/-- One token combined and written: its terms brought into the staging area, its output row formed there and copied to its place;
true where a poisoned element was met (R463, R464). -/
def State.combineToken (s : State) (seat : Nat) (x : Seat) (q : RouteTab) (cb : Bytes) (t : Nat) : State × Bool :=
  let tpc := max 1 (spTpc q.record)
  let c := spSrcCluster q.record + t / tpc
  let view := 8 * c + t % tpc % 8
  let n := cbElems cb
  let len := packedLen (cbOutFmt cb) n
  let terms := s.combineTerms x q cb t
  let at_ := if cbOutCs cb then clusterDesc c + cbOutBase cb + t % tpc * cbOutLd cb else cbOutBase cb + t * cbOutLd cb
  match s.combineStage x q cb t view, s.descAddr x at_ len with
  | some b, some a =>
    let s := terms.foldl (fun s w => s.copyPiece seat w.2.1 (b + w.2.2 * cbRow cb) (cbRow cb)) s
    let es := (List.range n).map (s.combineElem cb (terms.map (fun w => (w.1, b + w.2.2 * cbRow cb))))
    let s := s.countFp seat view (es.foldl (fun a e => a.add e.2) FpEvents.none)
    let s := s.charge seat acctVectorBusy (ceilDiv (n * terms.length) 8)
    let out := b + (q.k + 1 + (cbSlots cb).length) * cbRow cb
    ((s.writeRun out (cbOutFmt cb) 0 (es.map (·.1))).copyPiece seat out a len, es.any (fun e => e.1.2.isSome))
  | _, _ => (s, false)

/-- COMBINE_END: with every part of the space ended, every token is combined and written, and the RETURN of the last part
writes its record and ends (R463, R464). -/
def State.combineEnd (s : State) (id : Nat) : State :=
  match FMap.find? s.ni.actions id with
  | none => s
  | some a =>
    match a.perm, s.seat? a.seat with
    | some p, some x =>
      let v := s.permEnv a x
      let ended (n : Nat) : Bool := s.ni.permDone.any (fun d => d.seat == a.seat && d.turn == p.turn && d.space == p.space && d.kind == 0x29 && d.part == n)
      if a.trig.action ≠ 0x29 || a.status.isSome || !p.partOver || !(List.range v.parts).all ended then s
      else
        let r := (List.range v.tab.tokens).foldl (fun (b : State × Bool) t =>
          let z := b.1.combineToken a.seat x v.tab v.cb t
          (z.1, b.2 || z.2)) (s, false)
        let st0 := permStatus p
        let st := if st0 = .lengthMismatch then st0 else if r.2 then .dataPoisoned else st0
        let s := if st = .dataPoisoned then r.1.permError a p.turn st else r.1
        (s.permWrite a x p st false).actionOver id st
    | _, _ => s

def execCombineEnd (action : Nat) (s : State) : Out := .next (s.combineEnd action)

end Sys2Proof.Machine
end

■ ■ ■ ■ ■

Action item: For the records above, state the count of lines where "seat" appears, without any other text.

Completed task: 8